Financial advisors need to specialize in niche markets in order to set themselves apart and maintain profitability, says a researcher for the Financial Planning Association.

“It’s clear that planners need to focus either on enhancing value through specialization, communicating value more effectively or operating more efficiently” in order to maintain their businesses, says Julie Littlechild, founder of If Not Now Research, which conducted a study on the future challenges of the industry for FPA.

About half of the 771 planners surveyed say they specialize in working with a specific market segment, with business owners topping the list of most common at 28 percent. Only 10 percent of respondents indicated that they specialize in working with millennials, while 14 percent say they do not work at all with this group of clients, the survey says.

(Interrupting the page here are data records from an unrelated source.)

-- ==== Sys2Proof/Certificates/Slice0/Obligations.lean ====
section
/-! DEFINITION. The statements for the provers, from the numbered rules of the spec; `OBLIGATIONS.json` lists them. -/

open Sys2Proof Sys2Proof.Machine

/-! ### Encoding (R100 to R106) -/

/-- R101, R102: a word decodes to a command exactly when it is that command's encoding, so no two commands share a word
and no bit of an encoding is dropped. -/
def Obligations.DecodeIffEncode : Prop :=
  ∀ (w : Word) (i : Instr), decodeWord w = .legal i ↔ w = encode i

/-- R101: a word decodes to exactly one command when it is legal, and to none otherwise. -/
def Obligations.LegalWordSelectsOneCommand : Prop :=
  ∀ w : Word,
    (WellFormed.legalWord w = true → ∃ i, decodeWord w = .legal i ∧ ∀ j, decodeWord w = .legal j → j = i) ∧
    (WellFormed.legalWord w = false → ∃ why, decodeWord w = .illegal why)

/-- R106: the example words of the spec, written out from the format of R100. -/
def Obligations.ExampleWordsDecode : Prop :=
  decodeWord 0x00000013 = .legal .crc32 ∧ decodeWord 0x00006111 = .legal (.crcByte 0x61) ∧
  decodeWord 0x0000FF21 = .legal (.adlerByte 0xFF) ∧ decodeWord 0x00000113 = .illegal .immediateNotZero ∧
  decodeWord 0x00010000 = .illegal .reservedBits ∧ decodeWord 0x00000002 = .illegal .reservedOpcode ∧
  decodeWord 0x00000000 = .legal .nop

/-! ### The step, and how a command ends (R24, R78, R250 to R259) -/

/-- R24, R78: the next access of the script is what a step performs, and where that is a write of `CMD` with a word that
decodes to a command, the step is `exec` of it at the state left by taking the access from the script; a word placed by
`withFetchWord` is run by the very next step; with no access left the block holds its state. The script and its idle end
are the model's choice (log 1). -/
def Obligations.StepRunsDecodedCommand : Prop :=
  (∀ (s : State) (op : HostOp) (rest : List HostOp), s.script = op :: rest →
    step s = hostAccess op { s with script := rest }) ∧
  (∀ (s : State) (w : Word) (i : Instr), decodeWord w = .legal i → hostAccess (.regWrite 0x00 w) s = exec i s) ∧
  (∀ (s : State) (i : Instr), step (s.withFetchWord 32 (encode i).toNat) = exec i s) ∧
  (∀ s : State, s.script = [] → step s = .next s)

/-- R255: an illegal word written to `CMD` raises `IllegalCommand` with the word as detail, and nothing else changes. -/
def Obligations.IllegalWordRaises : Prop :=
  ∀ (s : State) (w : Word), WellFormed.legalWord w = false →
    ∃ t, hostAccess (.regWrite 0x00 w) s = .next t ∧ EndsRaised .illegalCommand .none w t ∧ t.statusWord = 0x108 ∧
      SystemFrame s t

/-- R253, R254, R290: every command, in every state, ends: without error (`STICKY` kept, or cleared by `CLRERR` alone)
or with one (`STICKY` set). -/
def Obligations.EveryCommandEnds : Prop :=
  ∀ (i : Instr) (s : State), ∃ t, exec i s = .next t ∧
    ((t.status.err = .ok ∧ t.status.stage = .none ∧ t.errinfo = 0 ∧
        t.status.sticky = if i = .clrErr then false else s.status.sticky) ∨
      (t.status.err ≠ .ok ∧ t.status.sticky = true))

/-- R252, R25: a command raises only the errors of its row, a command other than `DECODE` reports its own stage number (0
where it is no parse command), and `DECODE` reports one of the four stages with an error of that stage's command. -/
def Obligations.CommandRaisesOnlyItsErrors : Prop :=
  ∀ (i : Instr) (s t : State), exec i s = .next t → t.status.err ≠ .ok →
    t.status.err ∈ raisable s i ∧ (i ≠ .decode → t.status.stage = stageOf i) ∧
    (i = .decode → ∃ j ∈ [Instr.parseSig, .parseIhdr, .parseIdat, .parseIend],
      t.status.stage = stageOf j ∧ t.status.err ∈ raisable s j)

/-- R75, R257: no command changes BUF, SYM, `ARG0`, `ARG1`, `CFG`, `BUFLEN` or `SYMLEN`. -/
def Obligations.CommandsKeepInputs : Prop :=
  ∀ (i : Instr) (s t : State), exec i s = .next t → SameInputs s t

/-- R25, R27, R40, R46, R250: the ten error codes and the five stage numbers; the bits of `STATUS` (`ERR` in 3:0, `STAGE`
in 6:4, `STICKY` in bit 8, every other bit 0), of `PSTAT` and of `HSTAT`; and the two option bits of `CFG`. -/
def Obligations.StatusAndFlagWordLayouts : Prop :=
  [ErrCode.ok, .badSignature, .invalidLength, .unexpectedChunkType, .checksumMismatch, .emptyInput, .degenerateTree,
    .outOfBounds, .illegalCommand, .noTree].map errNumber = [0, 1, 2, 3, 4, 5, 6, 7, 8, 9] ∧
  [Stage.none, .signature, .ihdr, .idat, .iend].map stageNumber = [0, 1, 2, 3, 4] ∧
  ∀ (s : State) (k : Nat),
    s.statusWord.getLsbD k =
      (if k < 4 then (errNumber s.status.err).testBit k
       else if 4 ≤ k ∧ k < 7 then (stageNumber s.status.stage).testBit (k - 4)
       else k == 8 && s.status.sticky) ∧
    (s.pstat.getLsbD k = true ↔
      (k = 0 ∧ s.sig ≠ none) ∨ (k = 1 ∧ s.ihdr ≠ none) ∨ (k = 2 ∧ s.idat ≠ none) ∨ (k = 3 ∧ s.iend ≠ none) ∨
      (k = 4 ∧ s.decV = true) ∨ (k = 8 ∧ s.ihdr ≠ none) ∨ (k = 9 ∧ ∃ r, s.idat = some r ∧ r.crc = r.crcCalc) ∨
      (k = 10 ∧ ∃ r, s.iend = some r ∧ r.crc = r.crcCalc)) ∧
    (s.hstat.getLsbD k = true ↔
      (k = 0 ∧ s.treeV = true) ∨ (k = 1 ∧ s.tableV = true) ∨ (k = 2 ∧ s.degen = true)) ∧
    (s.strict = true ↔ s.cfg.toNat % 2 = 1) ∧ (s.degenErr = true ↔ s.cfg.toNat / 2 % 2 = 1)

/-! ### System commands (R240, R241) -/

/-- R240: `NOP` clears `ERR`, `STAGE` and `ERRINFO`, keeps `STICKY`, and changes nothing else. -/
def Obligations.NopOnlyClearsTheOutcome : Prop :=
  decodeWord 0x00000000 = .legal .nop ∧
  ∀ s : State, ∃ t, exec .nop s = .next t ∧ EndsOk s t ∧ SystemFrame s t ∧
    t.statusWord = bitAt 8 s.status.sticky

/-- R241: `CLRERR` leaves `STATUS` and `ERRINFO` 0 and changes nothing else, and it is the only command that clears
`STICKY`. -/
def Obligations.ClrErrClearsStatus : Prop :=
  decodeWord 0x00000001 = .legal .clrErr ∧
  (∀ s : State, ∃ t, exec .clrErr s = .next t ∧ t.statusWord = 0 ∧ t.status = ⟨.ok, .none, false⟩ ∧ t.errinfo = 0 ∧
    SystemFrame s t) ∧
  ∀ (i : Instr) (s t : State), exec i s = .next t → s.status.sticky = true → t.status.sticky = false → i = .clrErr

/-! ### CRC-32 (R120 to R130) -/

/-- R128: the table-driven step gives the same register, for every register and byte. -/
def Obligations.TableDrivenCrcAgrees : Prop :=
  ∀ (c : Word) (b : Byte),
    crcStep c b = (c >>> 8) ^^^ crcStep 0 ((c.extractLsb' 0 8) ^^^ b)

/-- R127, R124: the byte enters by exclusive-or, for every byte the step is a bijection on 32-bit words, and an all-zero
register absorbs zero bytes without changing. -/
def Obligations.CrcStepIsBijective : Prop :=
  (∀ b : Byte, (∀ c : Word, crcStep c b = crcStep (c ^^^ zext b) 0) ∧ Function.Bijective (fun c : Word => crcStep c b)) ∧
  ∀ n : Nat, crcFold 0 (List.replicate n 0) = 0

/-- R123: `CRC_INIT` seeds the register, so that `CRC_VALUE` reads 0; twice is the same as once. -/
def Obligations.CrcInitSeeds : Prop :=
  decodeWord 0x00000010 = .legal .crcInit ∧
  ∀ s : State, ∃ t, exec .crcInit s = .next t ∧ EndsOk s t ∧ CrcFrame s t ∧
    t.regValue .crcState = 0xFFFFFFFF ∧ t.regValue .crcValue = 0 ∧ exec .crcInit t = .next t

/-- R124: `CRC_BYTE #imm8` makes one byte step; a zero byte takes the seed to `0x2DFD1072`, and the byte `0x61` takes it
to `0x174841BC`, of which `CRC_VALUE` reads `0xE8B7BE43`. -/
def Obligations.CrcByteSteps : Prop :=
  (∀ b : Byte, decodeWord (0x00000011 ||| (zext b <<< 8)) = .legal (.crcByte b)) ∧
  (∀ (s : State) (b : Byte), ∃ t, exec (.crcByte b) s = .next t ∧ EndsOk s t ∧ CrcFrame s t ∧
    t.crcState = crcStep s.crcState b) ∧
  crcStep 0xFFFFFFFF 0x00 = 0x2DFD1072 ∧ crcStep 0xFFFFFFFF 0x61 = 0x174841BC ∧ crc32 [0x61] = 0xE8B7BE43

/-- R125: `CRC_BUF` absorbs the range when it lies in the buffer; otherwise it raises `OutOfBounds` with `ARG0` and
absorbs nothing. The sum is over the naturals. -/
def Obligations.CrcBufAbsorbsRange : Prop :=
  decodeWord 0x00000012 = .legal .crcBuf ∧
  ∀ s : State,
    (s.arg0.toNat + s.arg1.toNat ≤ s.buflen.toNat →
      ∃ t, exec .crcBuf s = .next t ∧ EndsOk s t ∧ CrcFrame s t ∧
        t.crcState = (s.bufRange s.arg0.toNat s.arg1.toNat).foldl crcStep s.crcState) ∧
    (s.buflen.toNat < s.arg0.toNat + s.arg1.toNat →
      ∃ t, exec .crcBuf s = .next t ∧ EndsRaised .outOfBounds .none s.arg0 t ∧ CrcFrame s t ∧
        t.crcState = s.crcState)

/-- R126: `CRC32` leaves `CRC_VALUE` the checksum of the range, whatever the accumulator held; outside the buffer it
raises `OutOfBounds` and does not even seed. -/
def Obligations.Crc32LeavesChecksum : Prop :=
  decodeWord 0x00000013 = .legal .crc32 ∧
  ∀ s : State,
    (s.arg0.toNat + s.arg1.toNat ≤ s.buflen.toNat →
      ∃ t, exec .crc32 s = .next t ∧ EndsOk s t ∧ CrcFrame s t ∧
        t.crcState = crc32 (s.bufRange s.arg0.toNat s.arg1.toNat) ^^^ 0xFFFFFFFF ∧
        t.regValue .crcValue = crc32 (s.bufRange s.arg0.toNat s.arg1.toNat)) ∧
    (s.buflen.toNat < s.arg0.toNat + s.arg1.toNat →
      ∃ t, exec .crc32 s = .next t ∧ EndsRaised .outOfBounds .none s.arg0 t ∧ CrcFrame s t ∧
        t.crcState = s.crcState)

/-- R122: seeding once, absorbing a message in any number of `CRC_BYTE` and `CRC_BUF` commands and reading `CRC_VALUE`
gives `crc32` of the whole message. The law is the spec's inference, the run the model's script (log 1, log 2). -/
def Obligations.IncrementalCrcIsCrcOfMessage : Prop :=
  ∀ (s : State) (pieces : List Piece), (∀ p ∈ pieces, p.inBuffer s) →
    ∃ t, runScript (Script.cmd .crcInit :: pieces.flatMap Piece.crcOps ++ [.regRead 0x24]) s = .next t ∧
      t.reads = s.reads ++ [crc32 (pieces.flatMap (Piece.bytes s))]

/-! ### Adler-32 (R140 to R150) -/

/-- R148: reducing after every byte gives what one reduction at the end gives: `a` is 1 plus the sum of the bytes and `b`
the sum of the values `a` has taken. -/
def Obligations.AdlerEqualsDeferredSums : Prop :=
  ∀ bytes : List Byte,
    adlerFold (1, 0) bytes =
      ((1 + (bytes.map BitVec.toNat).sum) % 65521,
        ((List.range bytes.length).map fun k => 1 + ((bytes.take (k + 1)).map BitVec.toNat).sum).sum % 65521)

/-- R141, R143: the checksum of the empty sequence is 1, its halves are the two sums, and its four bytes, big-endian, give
it back. -/
def Obligations.AdlerHalvesAndBytes : Prop :=
  adler32 [] = 0x00000001 ∧
  ∀ bytes : List Byte,
    (adler32 bytes).toNat % 65536 = (bytes.foldl adlerStep (1, 0)).1 ∧
    (adler32 bytes).toNat / 65536 = (bytes.foldl adlerStep (1, 0)).2 ∧
    ∃ b0 b1 b2 b3, bytesBE (adler32 bytes) = [b0, b1, b2, b3] ∧ packBE b0 b1 b2 b3 = adler32 bytes ∧
      b0.toNat * 256 + b1.toNat = (bytes.foldl adlerStep (1, 0)).2 ∧
      b2.toNat * 256 + b3.toNat = (bytes.foldl adlerStep (1, 0)).1

/-- R144: `ADLER_INIT` loads the sums 1 and 0; twice is the same as once. -/
def Obligations.AdlerInitLoadsOneZero : Prop :=
  decodeWord 0x00000020 = .legal .adlerInit ∧
  ∀ s : State, ∃ t, exec .adlerInit s = .next t ∧ EndsOk s t ∧ AdlerFrame s t ∧
    t.regValue .adlerA = 1 ∧ t.regValue .adlerB = 0 ∧ t.regValue .adlerValue = 1 ∧ exec .adlerInit t = .next t

/-- R145: `ADLER_BYTE #imm8`: `a` takes the byte, `b` takes the new `a`, each reduced modulo 65521. -/
def Obligations.AdlerByteSteps : Prop :=
  (∀ b : Byte, decodeWord (0x00000021 ||| (zext b <<< 8)) = .legal (.adlerByte b)) ∧
  ∀ (s : State) (x : Byte), ∃ t, exec (.adlerByte x) s = .next t ∧ EndsOk s t ∧ AdlerFrame s t ∧
    t.adlerA.toNat = (s.adlerA.toNat + x.toNat) % 65521 ∧
    t.adlerB.toNat = (s.adlerB.toNat + t.adlerA.toNat) % 65521

/-- R146: `ADLER_BUF` steps through the range when it lies in the buffer; otherwise it raises `OutOfBounds` with `ARG0`
and the sums stay. -/
def Obligations.AdlerBufAbsorbsRange : Prop :=
  decodeWord 0x00000022 = .legal .adlerBuf ∧
  ∀ s : State,
    (s.arg0.toNat + s.arg1.toNat ≤ s.buflen.toNat →
      ∃ t, exec .adlerBuf s = .next t ∧ EndsOk s t ∧ AdlerFrame s t ∧
        (t.adlerA.toNat, t.adlerB.toNat) =
          (s.bufRange s.arg0.toNat s.arg1.toNat).foldl adlerStep (s.adlerA.toNat, s.adlerB.toNat)) ∧
    (s.buflen.toNat < s.arg0.toNat + s.arg1.toNat →
      ∃ t, exec .adlerBuf s = .next t ∧ EndsRaised .outOfBounds .none s.arg0 t ∧ AdlerFrame s t ∧ SameAdler s t)

/-- R147: `ADLER32` leaves `ADLER_VALUE` the checksum of the range, `ADLER_A` its low half and `ADLER_B` its high half;
outside the buffer it raises `OutOfBounds` and the sums stay. -/
def Obligations.Adler32LeavesChecksum : Prop :=
  decodeWord 0x00000023 = .legal .adler32 ∧
  ∀ s : State,
    (s.arg0.toNat + s.arg1.toNat ≤ s.buflen.toNat →
      ∃ t, exec .adler32 s = .next t ∧ EndsOk s t ∧ AdlerFrame s t ∧
        t.adlerA.toNat = (adler32 (s.bufRange s.arg0.toNat s.arg1.toNat)).toNat % 65536 ∧
        t.adlerB.toNat = (adler32 (s.bufRange s.arg0.toNat s.arg1.toNat)).toNat / 65536 ∧
        t.regValue .adlerValue = adler32 (s.bufRange s.arg0.toNat s.arg1.toNat)) ∧
    (s.buflen.toNat < s.arg0.toNat + s.arg1.toNat →
      ∃ t, exec .adler32 s = .next t ∧ EndsRaised .outOfBounds .none s.arg0 t ∧ AdlerFrame s t ∧ SameAdler s t)

/-- R126, R147, the sentences "It is exactly `CRC_INIT` followed by `CRC_BUF` as one command" and the same of Adler-32,
which the spec marks as its inferences: on a range in the buffer the one-shot command leaves the very state the two
commands leave. -/
def Obligations.OneShotIsInitThenBuf : Prop :=
  ∀ s : State, s.arg0.toNat + s.arg1.toNat ≤ s.buflen.toNat →
    (∃ u t, exec .crcInit s = .next u ∧ exec .crcBuf u = .next t ∧ exec .crc32 s = .next t) ∧
    (∃ u t, exec .adlerInit s = .next u ∧ exec .adlerBuf u = .next t ∧ exec .adler32 s = .next t)

/-- R142: initialising once, absorbing a message in any number of `ADLER_BYTE` and `ADLER_BUF` commands and reading
`ADLER_VALUE` gives `adler32` of the whole message. The law is the spec's inference, the run the model's script (log 1, log 2). -/
def Obligations.IncrementalAdlerIsAdlerOfMessage : Prop :=
  ∀ (s : State) (pieces : List Piece), (∀ p ∈ pieces, p.inBuffer s) →
    ∃ t, runScript (Script.cmd .adlerInit :: pieces.flatMap Piece.adlerOps ++ [.regRead 0x30]) s = .next t ∧
      t.reads = s.reads ++ [adler32 (pieces.flatMap (Piece.bytes s))]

The survey also shows that more than half of advisors are using some form of robo planning or are willing to consider it as part of their services to clients as a supplement to their services.

“Robo technology should not be confused with financial planners, especially certified financial planner professionals who are skilled at looking at all aspects of a person’s financial life, including tax planning, estate planning, education funding, insurance, risk management, risk tolerance, life goals and so much more,” says FPA President Edward W. Gjertsen II.

“Financial planning is a process that involves much more than a simplified approach in allocating one’s investment portfolio. With that said, it stands to reason that some practices may be considering robos to augment current offerings, especially for younger clients and those with simple financial situations,” he adds.

Advisors say a wide range of topics are part of their conversations with clients, including navigating family dynamics, talking about emotions around money and managing risk, according to the survey.